Cartoon by Dave Walker. Find more cartoons you can freely re-use on your blog at We Blog Cartoons.

Friday, 21 December 2007

Singing along with the sellotape

I've been singing this all evening while wrapping presents. With decreasing restraint with every slurp of wine! As 'Christmas music' goes, it has one of the best alto lines ever written, in m.h.o.

This is the best version I could find on YouTube from a very limited selection. It's not ideal - there's a rogue oboe in there somewhere - and ghastly to watch, owing to the number of people arriving late and bobbing around in front of the camera - so best close your eyes (or wrap presents) while listening.

Special greetings to shepherds and farmers everywhere - especially any I know!




Christmas is on its way at last . . .



Well, I've finished work now. Don't care any more!

There are trees to be decorated and shops to be shopped in, two large cakes to be iced, mince-pies to be made, presents to be wrapped.

And My Boy's String Orchestra Christmas Concert to go to at 4, which is always just the loveliest way to get Christmas off to a warm and glowing start - a hundred young musicians aged 6 to 16 spend the day learning and rehearsing an ambitious programme of seasonal music and then perform it to the delight of their families. Tissues to hand - pride, joy and laughter.




For anyone with time to sit down with a cup of coffee (that's what I'm doing right now - psyching myself up before entering the fray!), here are the final movements of Corelli's lovely Christmas Concerto.







Thursday, 20 December 2007

If it's all getting you down . . .

. . . click here, and soon it won't feel so bad . . .

More angels . . . more Corelli


Still too busy to blog! House not yet bedecked! On the plus side, the cake is marzipanned and the 'spare' fridge is filling up.


And, hey! - I won a £10 voucher in the school raffle which I can spend in Arthur Cock & Son, West Mersea Butchers, so I'll be off to see if they've any haggis tomorrow, since that's one thing not yet ticked off the List.



Anyway, in case there's anyone out there who has time to listen, here's the second instalment of Corelli's Christmas Concerto (movements 4 and 5 - very relaxing!)


Wednesday, 19 December 2007

Slowing getting there . . .

Too footsore and weary from late-night Christmas shopping to blog.

Nearly all done but will need at least two more trips off the island before I can hunker down and wait for Father Christmas, safe in the knowledge that everything he needs is stowed in his sleigh.






Here are the first three movements of the perfect seasonal post-shopping pick-me-up (even better than hot chocolate for reviving the spirits, I find).

Tuesday, 18 December 2007

& lovers


Season’s greetings to ampersand lovers everywhere – and especially to my ampersand-inclined blog-friends Susan and Joel.


Getting in the mood at last . . .


From the ridiculous (Twelve Days of Christmas) to the sublime:




One of my top favourites - just listen to that alto line . . .

When True Love backfires

Now here’s one of the twinkliest stars in my Box of Christmas Books. But this one’s not the children’s, it’s mine, all mine!

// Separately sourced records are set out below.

-- ==== Sys2Proof/Tests/Slice0.lean ====
section
/-! SUPPORT. Tests against spec/95_test_vectors.md (the vector is named in each comment) and one witness
for the hypotheses of every statement that has any. Expected values are the spec's. -/

namespace Sys2Proof.Tests

open Sys2Proof.Machine

-- Each kernel evaluation waits for the declarations before it; run side by side they take a thread each.
set_option Elab.async false

/-! ## Helpers -/

/-- A rate of `n + 1` per second. -/
def rate (n : Nat) : PosRat := ⟨(n : ℚ) + 1, by positivity⟩

/-- Configuration A: bit width 10. -/
def cfgA : Cfg := { sampleRate := some (rate 999999), bitRate := rate 99999 }

/-- Configuration B: bit width 40000/3937. -/
def cfgB : Cfg := { sampleRate := some (rate 999999), bitRate := rate 98424 }

/-- The registers in the order of the test vectors' tuples, in configuration A. -/
def regs (bits : List Bool) (start : Nat) (count : BreakCount) (cursor : ℚ) (fall : Nat) (phase : Phase) : State :=
  { State.reset with
    currentBits := bits, byteStartSample := start, breakCount := count, cursorSample := cursor
    fallSample := fall, phase := phase, cfg := some cfgA }

/-- An annotation in the order of the test vectors' tables. -/
def annot (cat : Category) (startPos endPos : ℚ) (data : Byte) : Annotation :=
  { startPos := startPos, endPos := endPos, cat := cat, data := data }

/-- The outcome is a next state that passes. -/
def onNext (o : Host.Outcome State Fault Refusal) (p : State → Bool) : Bool :=
  match o with
  | .next t => p t
  | .fault _ | .refused _ => false

/-- The outcome is this refusal. -/
def refusedWith (o : Host.Outcome State Fault Refusal) (r : Refusal) : Bool :=
  match o with
  | .refused q => q == r
  | .next _ | .fault _ => false

/-- The next state of an outcome that passes `onNext`. -/
theorem next_of_onNext {o : Host.Outcome State Fault Refusal} {p : State → Bool} (h : onNext o p = true) :
    ∃ t, o = .next t ∧ p t = true := by
  cases o with
  | next t => exact ⟨t, rfl, h⟩
  | fault r => exact nomatch r
  | refused r => exact nomatch h

/-- An EV word, with configuration A on the `cfg` port. -/
def ev (op : BitVec 3) (t : Nat) : EvIn := { op := op, t := t, cfg := cfgInOf cfgA }

/-! ## WellFormed refuses what 32-bit fields cannot carry (R71, R217) -/

theorem test_wellFormed_high : (Instr.high (2 ^ 32)).wellFormed 32 = false := by decide +kernel
theorem test_wellFormed_fall : (Instr.fall (2 ^ 32)).wellFormed 32 = false := by decide +kernel
theorem test_wellFormed_rise : (Instr.rise (2 ^ 32)).wellFormed 32 = false := by decide +kernel
theorem test_wellFormed_bit0 : (Instr.bit0 (2 ^ 32) 7).wellFormed 32 = false := by decide +kernel
theorem test_wellFormed_bit1 : (Instr.bit1 (2 ^ 32) 7).wellFormed 32 = false := by decide +kernel
theorem test_wellFormed_brk_start : (Instr.brk (2 ^ 32) 0).wellFormed 32 = false := by decide +kernel
theorem test_wellFormed_brk_now : (Instr.brk 0 (2 ^ 32)).wellFormed 32 = false := by decide +kernel
theorem test_wellFormed_largest : (Instr.fall 4294967295).wellFormed 32 = true := by decide +kernel

/-! ## Decoding: words written out from R71, R72, R75 and 95_test_vectors.md 2.7 -/

theorem test_decode_high : decodeTableWord 40 0b000_00000000000000000000001111010001 = some (.high 977) := by decide +kernel
theorem test_decode_fall : decodeTableWord 40 0b001_00000000000000000000000001100100 = some (.fall 100) := by decide +kernel
theorem test_decode_rise : decodeTableWord 40 0b010_00000000000000000000000001101011 = some (.rise 107) := by decide +kernel
theorem test_decode_end : decodeTableWord 40 0b011_11111111111111111111111111111111 = some .endInput := by decide +kernel
theorem test_decode_start : decodeTableWord 40 0b100_00000000000000000000000000000000 =
    some (.start { sampleRate := none, bitRate := Config.bitRateDefault }) := by decide +kernel
theorem test_decode_reset : decodeTableWord 40 0b101_00000000000000000000000000000001 = some .reset := by decide +kernel
theorem test_decode_bit0 : decodeTableWord 8 0b00 = some (.bit0 0 0) := by decide +kernel
theorem test_decode_bit1 : decodeTableWord 8 0b01 = some (.bit1 0 0) := by decide +kernel
theorem test_decode_break : decodeTableWord 8 0b10 = some (.brk 0 0) := by decide +kernel
/-- X12, and the reserved SYM kind. -/
theorem test_decode_reserved : decodeTableWord 40 0x600000000 = none ∧ decodeTableWord 40 0x700000000 = none ∧
    decodeTableWord 8 0b11 = none := by decide +kernel
/-- A START word of format EV with a CFGIN word beside it: the rates of the `cfg` port are latched (R74). -/
theorem test_decode_start_cfg :
    (cfgOfBits 8 0b1_00100011_00000011#(1 + 8 + 8)).map (fun c => decodeEv { op := 0b100#3, t := 0, cfg := c }) =
      some (.ok (.start { sampleRate := some (rate 34), bitRate := rate 2 })) := by decide +kernel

Because it’s for grown-ups.

Because it’s got (giggle, snigger, snort) ‘rooooooood’ bits in it (giggle, snigger, snort)!

The Twelve Days of Christmas [correspondence] by John Julius Norwich takes another look at the words of the jolly Christmas song and wonders: What if some well-meaning but misguided chap actually DID send his True Love a partridge in a pear tree for Christmas?

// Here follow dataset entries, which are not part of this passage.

-- ==== Sys2Proof/Syntax.lean ====
section
/-! DEFINITION. The instruction set as syntax: the slot formats of R278 to R280, the causes of R253, and `Instr`, with one
constructor for each row of the opcode table. Slot instructions carry the fields of their format. A row that is an
event of the device has no fields: what it brings, and the unit that it concerns, stand in the state. -/

namespace Sys2Proof

/-- C-slot format CU: a 24-bit unsigned immediate (R278). -/
structure FmtCU where
  imm : BitVec 24
  deriving DecidableEq, Repr

/-- C-slot format CJ: a 24-bit signed offset in bundles (R278). -/
structure FmtCJ where
  off : BitVec 24
  deriving DecidableEq, Repr

/-- C-slot format CZ (R278). -/
structure FmtCZ where
  xa : BitVec 5
  off : BitVec 19
  deriving DecidableEq, Repr

/-- C-slot format CB (R278). -/
structure FmtCB where
  xa : BitVec 5
  xb : BitVec 5
  off : BitVec 14
  deriving DecidableEq, Repr

/-- C-slot format CR (R278, R324). -/
structure FmtCR where
  xd : BitVec 5
  xa : BitVec 5
  xb : BitVec 5
  opt : BitVec 9
  deriving DecidableEq, Repr

/-- C-slot format CM; `ld.vt` and `st.vt` take `disp` bits 13 to 12 as T and bits 11 to 0 as DISP12 (R278). -/
structure FmtCM where
  rt : BitVec 5
  base : BitVec 5
  disp : BitVec 14
  deriving DecidableEq, Repr

/-- C-slot format CX (R278). -/
structure FmtCX where
  rt : BitVec 5
  base : BitVec 5
  idx : BitVec 5
  sh : BitVec 2
  t : BitVec 2
  deriving DecidableEq, Repr

/-- C-slot format CMS (R278). -/
structure FmtCMS where
  rt : BitVec 5
  base : BitVec 5
  sc : BitVec 3
  sz : BitVec 1
  disp : BitVec 10
  deriving DecidableEq, Repr

/-- C-slot format CA (R278, R334). -/
structure FmtCA where
  xd : BitVec 5
  base : BitVec 5
  xb : BitVec 5
  xc : BitVec 5
  sz : BitVec 1
  deriving DecidableEq, Repr

/-- C-slot format CF (R278). -/
structure FmtCF where
  xd : BitVec 5
  sc : BitVec 3
  deriving DecidableEq, Repr

/-- C-slot format CS (R278). -/
structure FmtCS where
  x : BitVec 5
  spr : BitVec 6
  deriving DecidableEq, Repr

/-- C-slot format CL (R278). -/
structure FmtCL where
  xa : BitVec 5
  lenm1 : BitVec 8
  deriving DecidableEq, Repr

/-- C-slot format CLI (R278). -/
structure FmtCLI where
  count : BitVec 16
  lenm1 : BitVec 8
  deriving DecidableEq, Repr

/-- A-slot format AR (R279). -/
structure FmtAR where
  xd : BitVec 5
  xa : BitVec 5
  xb : BitVec 5
  xc : BitVec 5
  rm : BitVec 3
  tr : BitVec 1
  deriving DecidableEq, Repr

/-- A-slot format AI (R279). -/
structure FmtAI where
  xd : BitVec 5
  xa : BitVec 5
  imm : BitVec 14
  deriving DecidableEq, Repr

/-- A-slot format AL (R279). -/
structure FmtAL where
  xd : BitVec 5
  imm : BitVec 19
  deriving DecidableEq, Repr

/-- A-slot format AV (R279, R349). -/
structure FmtAV where
  vd : BitVec 4
  va : BitVec 4
  vb : BitVec 4
  me : BitVec 1
  km : BitVec 3
  t : BitVec 2
  mod : BitVec 3
  sub : BitVec 3
  deriving DecidableEq, Repr

/-- A-slot format AVX (R279, R349). -/
structure FmtAVX where
  vd : BitVec 4
  va : BitVec 4
  xb : BitVec 5
  me : BitVec 1
  km : BitVec 3
  t : BitVec 2
  mod : BitVec 3
  sub : BitVec 2
  deriving DecidableEq, Repr

/-- A-slot format AVI (R279). -/
structure FmtAVI where
  vd : BitVec 4
  va : BitVec 4
  xb : BitVec 5
  imm : BitVec 6
  t : BitVec 2
  deriving DecidableEq, Repr

/-- A-slot format AVS (R279). -/
structure FmtAVS where
  xd : BitVec 5
  va : BitVec 4
  me : BitVec 1
  km : BitVec 3
  t : BitVec 2
  mod : BitVec 3
  imm : BitVec 6
  deriving DecidableEq, Repr

/-- Wide format WL; the HI bit selects the constructor (R280, R281). -/
structure FmtWL where
  xd : BitVec 5
  immh : BitVec 16
  imml : BitVec 32
  deriving DecidableEq, Repr

/-- Wide format WB; the COND field selects the constructor (R280, R282). -/
structure FmtWB where
  xa : BitVec 5
  xb : BitVec 5
  off : BitVec 32
  deriving DecidableEq, Repr

/-- Wide format WE (R280). -/
structure FmtWE where
  xa : BitVec 5
  xb : BitVec 5
  xc : BitVec 5
  opt : BitVec 9
  ext : BitVec 32
  deriving DecidableEq, Repr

He might receive in return a thank-you letter along these lines:

‘My dearest darling – That partridge, in that lovely little pear tree! What an enchanting, romantic, poetic present! Bless you and thank you.

Your deeply loving Emily’


But what if he then went on to deliver, on a daily basis, amongst other items, three live and loudly squawking chicken, four raucous green calling birds, geese (laying eggs all over the door step), swans that make a bee-line for the tiny fish-pond? Or . . . worse still - and to the increasing bewilderment, frustration and, ultimately, despair of the recipient - a noisy troop of bekilted bagpipe players, and ten whiskery and rather randy old men who get up to no good with the scandalously (giggle, snigger, snort) naked dancing ladies?


Poor Emily’s life falls apart in the space of twelve short days and she has to resort to legal action. The whole thing is a hilarious, rumbustious little gem – and it hardly needs mentioning that Quentin Blake’s brilliantly anarchic illustrations provide half the cake and all the icing. (Another National Treasure, our Mr Blake, are we all agreed?)

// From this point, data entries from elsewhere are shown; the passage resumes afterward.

/-- A task record with what the task inherits (R143). -/
structure TaskRec where
  words : List Word := []
  launch : Option Nat := none
  depth : Nat := 0
  cls : Nat := 0
  codelo : Word := 0
  codehi : Word := 0
  widf : Word := 0
  tag : Nat := 0
  pushed : Nat := 0
  /-- The place in the spill ring of a record that stands there (R143). -/
  slot : Nat := 0
  deriving DecidableEq, Repr

/-- A stream of a core (R189 to R194). -/
structure Stream where
  bound : Bool := false
  /-- Context and firing that bound it. -/
  ctx : Nat := 0
  firing : Nat := 0
  desc : List Word := []
  /-- Steps fetched or stored, and steps delivered to or taken from the register. -/
  fetched : Nat := 0
  taken : Nat := 0
  fifo : List Vec := []
  /-- Of an output stream, what each entry stores: its runs of bytes by VA, GPA and length, as they translated when it was appended, and their bytes as one
  number (R192). -/
  outs : List (List (Nat × Nat × Nat) × Nat) := []
  /-- The number of the next access when the stream was bound: every access before it precedes the stream's (R193). -/
  since : Nat := 0
  /-- A held fault of an input step: cause and address (R192). -/
  fault : Option (Nat × Nat) := none
  /-- The syndrome of the held fault (R238). -/
  faultSynd : Nat := 0
  tag : Nat := 0
  level : Nat := 0
  /-- The number of the partner's firing, in a doubles pair (R46). -/
  pairOf : Option Nat := none
  deriving DecidableEq, Repr

/-- A performance counter (R100). -/
structure Counter where
  en : Bool := false
  ovf : Bool := false
  omsg : Bool := false
  tag : Nat := 0
  ctxm : Nat := 255
  event : Nat := 0
  value : Nat := 0
  /-- RTIME of a wrap that lies before now (R103). -/
  wrapAt : Option Nat := none
  deriving DecidableEq, Repr

/-- A translation held in a micro-TLB or field TLB (R121). -/
structure TlbEntry where
  tag : Nat := 0
  va : Nat := 0
  level : Nat := 0
  pte : Nat := 0
  /-- KIND 4: the physical tile that the entry resolved to (R124). -/
  tile : Nat := 0
  deriving DecidableEq, Repr

/-- What one core holds (R143, R149, R153, R158, R173, R183, R185, R250). -/
structure Core where
  actBase : Nat := 0
  spillCap : Nat := 0
  spillBase : Nat := 0
  parkCap : Nat := 0
  parkBase : Nat := 0
  wdogEn : Bool := false
  wdogLimit : Nat := 0
  lutlo : Word := 0
  luthi : Word := 0
  seed : Word := 0
  actors : KMap Actor := []
  /-- Send queues by virtual network: 0 REQ, 1 RSP, 2 SYS, 3 BULK (R158). -/
  sendq : KMap (List Msg) := []
  reqRsv : Nat := 0
  bulkRsv : Nat := 0
  bounceq : List Msg := []
  bsum : Nat := 0
  bsumFirst : Option Msg := none
  stray : Nat := 0
  rsplost : Nat := 0
  /-- Deque, newest first, and its spill ring, newest first (R143). -/
  deque : List TaskRec := []
  spill : List TaskRec := []
  /-- Items of launches that the core holds: launch identifier and item, with the RTIME of the take (R136, R140). -/
  held : List (Nat × Nat × Nat) := []
  streams : KMap Stream := []
  /-- The context that issued last (R142). -/
  last : Nat := 7
  /-- The arithmetic cycle in which the core last issued a bundle (R142). -/
  issued : Option Nat := none
  /-- The tile's special registers that the core's bundle of that cycle changed, by number, as they stood before it (R321). -/
  before : List (Nat × Word) := []
  utlb : List TlbEntry := []
  /-- Lines kept by the instruction fetch buffer (R342): address and bytes. -/
  ibuf : KMap (List Byte) := []
  /-- Firings held outside a context slot: the park area (R183). -/
  parked : KMap Ctx := []
  counters : KMap Counter := []
  /-- RTIME at which the core last retired a bundle (R253, CORE_HANG). -/
  retired : Nat := 0
  /-- Rook: deferrals since the last test, RTIME of the last test (R44). -/
  deferrals : Nat := 0
  tested : Nat := 0
  hung : Bool := false
  deriving DecidableEq, Repr

/-! ### Engines (R178, R187, R271, R371 to R373, R384, R408) -/

/-- A latch of a D-tile: data bytes and scale bytes by window offset (R371, R373). -/
structure Latch where
  valid : Bool := false
  ring : Bool := false
  pend : Bool := false
  send : Bool := false
  fmt : Nat := 0
  geo : Nat := 0
  k : Nat := 0
  rseq : Nat := 0
  data : KMap Byte := []
  scales : KMap Byte := []
  /-- CYC at which a load of the latch completes (R370). -/
  ready : Nat := 0
  deriving DecidableEq, Repr

/-- An inner lane of an accumulator (R271): I, X and NANP. -/
structure Inner where
  i : Int := 0
  x : Int := 0
  nanp : Bool := false
  deriving DecidableEq, Repr

/-- The engine of a tile. -/
structure Engine where
  /-- Words of engine state by window offset / 4: accumulators, buffers, SACC, long registers. -/
  mem : KMap Half := []
  /-- CYC at which the occupancy ends (R370). -/
  busyUntil : Nat := 0
  latchUntil : Nat := 0
  inFlight : Bool := false
  sat : BitVec 4 := 0
  err : BitVec 4 := 0
  inner : BitVec 4 := 0
  satp : BitVec 4 := 0
  pois : BitVec 4 := 0
  /-- Words of each accumulator or buffer that window writes have replaced since it was poisoned, as a bit set (R247, R384). -/
  wrote : KMap Nat := []
  sprow : Bool := false
  blk : KMap Nat := []
  blkShown : Nat := 0
  promo : Nat := 64
  lanes : KMap Inner := []
  latches : KMap Latch := []
  /-- Attention (R384). -/
  attState : Nat := 0
  attNk : Nat := 0
  attQn : Nat := 0
  attD : Nat := 0
  attPois : BitVec 4 := 0
  attBlocks : Nat := 0
  pmask : KMap Word := []
  spcnt : KMap Nat := []
  /-- The long-vector unit (R201): owning firing and its context number. -/
  lown : Option Nat := none
  lctx : Nat := 0
  deriving DecidableEq, Repr

/-- A contents transfer on the operand ring (R381): the sending tile and latch, the receiving tile and latch, the contents. Its
phase is 0 while it waits at the sender, 1 while its beats leave, 2 until the last has arrived; then the times of the last beat. -/
structure RingXfer where
  src : Nat := 0
  srcLatch : Nat := 0
  dst : Nat := 0
  latch : Nat := 0
  contents : Latch := {}
  phase : Nat := 0
  leaves : Nat := 0
  arrives : Nat := 0
  deriving DecidableEq, Repr

/-- An operation in a slot (R244, R245, R393 to R395). -/
structure Op where
  state : Nat := 0
  kind : Nat := 0
  core : Nat := 0
  ctx : Nat := 0
  act : Nat := 0
  firing : Nat := 0
  pc : Word := 0
  cause : Nat := 0
  cursor : Nat := 0
  addr : Nat := 0
  cmderr : Bool := false
  desc : List Word := []
  tag : Nat := 0
  level : Nat := 0
  /-- Word 0 of the completion, its capability, port and dormant context (R392). -/
  word : Option Word := none
  capLo : Word := 0
  capHi : Word := 0
  dport : Nat := 0
  dorm : Bool := false
  dctx : Nat := 0
  pool : Bool := false
  task : Bool := false
  /-- The completion that has not left the tile yet (R395). -/
  sending : Option Msg := none
  /-- Failed items so far, the first failing cause, the error records kept: item and cause, and the items that succeeded. -/
  failed : Nat := 0
  firstCause : Nat := 0
  errs : List (Nat × Nat) := []
  okItems : Nat := 0
  stlost : Bool := false
  /-- The cause with which a command or an end of the firing stopped it (R243, R244). -/
  stop : Nat := 0
  /-- Saved state at a world switch: what the slot returns to (R244). -/
  saved : Nat := 0
  /-- Pieces sent to Fjoval chips: first item, items, RTIME of sending (R400). -/
  offload : List (Nat × Nat × Nat) := []
  /-- The destinations of a multicast copy that have been cleared at the source, by mask bit (R41, R404). -/
  gone : List Nat := []
  /-- It runs at the follower of a doubles pair, whose copy of what goes to other tiles does not enter the mesh (R46). -/
  shadow : Bool := false
  /-- The place of the operation among those of its firing (R46). -/
  ord : Nat := 0
  /-- The order of issue (R403). -/
  seq : Nat := 0
  /-- The item whose write goes to another device, and its bytes: its delivery and the cursor wait until it is performed there (R229, R245). -/
  deliv : List (Nat × Nat) := []
  /-- A write of the item at the cursor goes to another device (R229). -/
  away : Bool := false
  deriving DecidableEq, Repr

/-! ### The power economy of a tile (R48 to R67) -/

/-- A pending revocation notice (R61, R62). -/
structure Notice where
  oldh : Nat := 0
  newh : Nat := 0
  effect : Nat := 0
  reason : Nat := 0
  /-- The tile whose request a notice of reason 0 was made for (R423). -/
  forReq : Option Nat := none
  deriving DecidableEq, Repr

/-- The outstanding request of a tile (R54, R55, R66). -/
structure PipReq where
  target : Nat := 0
  cls : Nat := 0
  notify : Bool := false
  age : Nat := 0
  deriving DecidableEq, Repr

/-- What one tile holds. -/
structure Tile where
  h : Nat := 0
  hclass : Nat := 0
  nextok : Nat := 0
  req : Option PipReq := none
  notices : List Notice := []
  pwrseq : Nat := 0
  stalls : Nat := 0
  /-- The arithmetic cycle that STALLS counted last (R64). -/
  stallCyc : Option Nat := none
  raised : Nat := 0
  /-- The actor that last executed `pip.req` (R62). -/
  pipOwner : Option Nat := none
  /-- TILEPWR.STATE: 0 on, 1 hold, 2 gated, 3 waking; the rail 0 to 3 (R67). -/
  pwr : Nat := 2
  rail : Nat := 0
  /-- A queued wake: class, RTIME of entry, RTIME of promotion (R67). -/
  wake : Option (Nat × Nat) := none
  promoted : Option Nat := none
  /-- The wake was refused under the clock ceiling and waits for it (R71). -/
  wakeRefused : Bool := false
  gatedAt : Nat := 0
  wakingTo : Nat := 0
  recH : Nat := 0
  recClass : Nat := 0
  /-- The request that was outstanding at gating (R66; log 108). -/
  recReq : Option PipReq := none
  idleSince : Option Nat := none
  lastPaced : Nat := 0
  sems : KMap Nat := []
  /-- Waiters of each semaphore, oldest first: context, firing, amount (R198). -/
  semq : KMap (List (Nat × Nat × Nat)) := []
  ops : KMap Op := []
  eng : Engine := {}
  /-- The engine as the last completed instruction left it, while a later one is in flight (R370). -/
  engShown : Option Engine := none
  /-- Footprints held: launch, footprint region, local-store page range, pinned (R139). -/
  foot : List (Nat × Nat × Nat × Nat × Bool) := []
  sliceCounters : KMap Counter := []
  throttled : Bool := false
  deriving DecidableEq, Repr

/-! ### What one field hub holds -/

/-- A lease entry of a banker (R60): direction 0 lent, 1 borrowed; state 0 free, 1 active, 2 recalling, 3 ending. -/
structure Lease where
  valid : Bool := false
  dir : Nat := 0
  st : Nat := 0
  src : Nat := 0
  peer : Nat := 0
  count : Nat := 0
  dur : Nat := 0
  start : Nat := 0
  /-- RTIME at which the notice of a recall or an end expires. -/
  until_ : Nat := 0
  /-- The logical tile that a lease of the shuffle follows: tag, kind and index as one number (R73). -/
  forTile : Option Nat := none
  /-- The tile whose request a recall was made for (R423). -/
  forReq : Option Nat := none
  deriving DecidableEq, Repr

/-- The share of an early field's freed pips that is still to reach a straggler, with the length of its lease and, once it is made, its START (R72). -/
structure PaceShare where
  to_ : Nat := 0
  pips : Nat := 0
  dur : Nat := 0
  start : Option Nat := none
  deriving DecidableEq, Repr

/-- The report of a completed ply of a paced barrier (R72, R89, R232): the device and barrier, its owner tag, the ply, when the ply before completed, the
last arrival from each member field here, and the latest arrival at other devices. -/
structure PlyReport where
  device : Nat := 0
  barrier : Nat := 0
  owner : Nat := 0
  ply : Nat := 0
  since : Nat := 0
  arrivals : List (Nat × Nat) := []
  others : Nat := 0
  /-- The barrier spans devices (R89). -/
  spans : Bool := false
  deriving DecidableEq, Repr

/-- An atlas record (R30 to R34). -/
structure AtlasRec where
  kind : Nat := 0
  id : Nat := 0
  status : Nat := 0
  src : Nat := 0
  fails : Nat := 0
  caps : Nat := 0
  gen : Nat := 0
  test : Nat := 0
  deriving DecidableEq, Repr

/-- A barrier object (R226). -/
structure Barrier where
  valid : Bool := false
  pace : Bool := false
  scope : Nat := 0
  owner : Nat := 0
  mm1 : Nat := 0
  tmo : Nat := 0
  oldest : Nat := 0
  hist : Nat := 0
  /-- Slots 0 to 3: LAST, BAL, ARR, POVF, PARR; a PARR by its valid entries, each a field and a time. -/
  last : KMap Nat := []
  bal : KMap Int := []
  arr : KMap Nat := []
  povf : KMap Bool := []
  parr : KMap (KMap (Nat × Nat)) := []
  /-- Firings that wait, each with its ply (R231, R233). -/
  waiters : List (Nat × Nat) := []
  lead : KMap Nat := []
  /-- RTIME at which the last ply completed (R72). -/
  done : Nat := 0
  deriving DecidableEq, Repr

/-- An item of a launch that runs again (R145): how often its pairs mismatched, their leaders, and whether it has been taken again. -/
structure Requeue where
  item : Nat := 0
  count : Nat := 0
  leads : List Nat := []
  taken : Bool := false
  deriving DecidableEq, Repr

Sold everywhere as a till-side stocking filler a decade ago, this small treasure is now out of print and commanding ridiculous prices on Amazon and eBay. Worth tracking down, though, if you possibly can. (Eyes peeled at book sales and in charity shops!)

Put it away in the Christmas Books Box after the festive season and it will amuse afresh year after year.

Sheer delight.

Monday, 17 December 2007

Cut down to size

Hey - I've been edited! Cut down to size! And I don't like it one bit!


The deliberately oversized 'banner' at the top of this blog, with the sea and the sky and the little boats in the distance and hundreds of yards of mud - it's gone!


And it wasn't me wot dunnit, either. It must have been imposed by the Powers That Be - either human or automated - at Blogger.


So now I conform to size regulations and shape restrictions and have a boring little strip of blueish sky at the top of Musings.


Here's a reminder of the Muddy Island from whence I Muse . . .

If any other Blogger users have any clues or suggestions as to how I might persist in my rebellion against conformity, I'd be interested to hear from you.

Sunday, 16 December 2007

Ending the weekend with a few random musings

Don’t remember how I landed on Cynical Steve’s Doggerel Blog, but I do recommend that you take a look – I particularly enjoyed his Ikead and I Just Wanted to Say This.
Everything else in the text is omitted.